The “Low Information” Voter

Part of the appeal for the left side of politics is that to vote for the Democrats or ALP the amount of knowledge and reasoning ability required to see their point is close to nil. Just promise what everyone wants and tell them you’re on their side and you can line up near on half the population. That the meagre welfare actually provided turns out to be a low income trap is just by the way. It’s the thought that counts.

Which brings us to an article at The American Thinker titled appropriately The American Ignoramus. Here’s the point:

One particular Pew Research Center poll illustrates the average citizen’s paltry stock of political information. Between July 26-29, 2012, the Pew Research Center asked a random sample of adults twelve questions tapping knowledge of the presidential election. Some questions probed knowledge of where the candidates stood on key issues; others plumbed information about the candidates’ background. The average score was 6.5 questions right, or 54% of the total. Forty-nine percent got six or fewer questions correct.

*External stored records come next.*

-- ==== Sys2Proof/Machine/Step.lean ====
section
/-! DEFINITION. Machine/Step.lean: one step of the part: the command at the front of the stream (Log 1). -/

namespace Sys2Proof.Machine

/-- The part takes the oldest waiting command and carries it out; with none waiting it idles (Log 1). -/
def step (s : State) : Host.Outcome State Fault Refusal :=
  match s.pending with
  | [] => .next s
  | c :: rest => exec c { s with pending := rest }

/-- The command a word spells is put at the front of the stream; a word that spells none changes nothing. -/
def State.withFetchWord (s : State) (nbits w : Nat) : State :=
  match decodeTableWord nbits w with
  | none => s
  | some c => { s with pending := c :: s.pending }

end Sys2Proof.Machine
end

It really is depressing to dwell on it. Our constitutions were developed in a different age when reading the press and properly debating issues was a general pastime. Now we are into the politics of the lowest common denominator.

What are the consequences of widespread political ignorance? Manipulation of ordinary people by what Angelo Codevilla calls the “ruling class,” which includes political leaders, the news and entertainment media, and special interest groups. Instead of public opinion shaping public policy, most of the time Jane or John Q. Public has no political influence, because she/he knows little, if anything, about what is going on in the corridors of power.
Unless someone can find a way to stimulate greater grassroots political attentiveness — the more interested people are in public affairs, the better informed they are — expecting a substantially better-informed citizenry is wishful thinking. There are just too many spheres of life, such as family, friends, work, health, faith, recreation, entertainment, etc., that people believe are more pressing than public affairs. In the main, politics is a matter of tertiary concern.

Tertiary not as in a tertiary institution but as the third rung down in the active interest of voters. The conclusion:

What does it mean? At best, the U.S. will have bad political leaders, chosen by low information voters. At worst, American democracy will slowly shrivel due to widespread ignorance.

Ignorance seldom leads to happy endings.

Yet when it comes down to it, the main force in forming opinions are those that produce the media reports everyone depends on for their political information. And as they are as stupid generally in their voting patterns as the lowest of the low information voters wherever the solution might lie, it is not in getting people to become more informed by reading the press.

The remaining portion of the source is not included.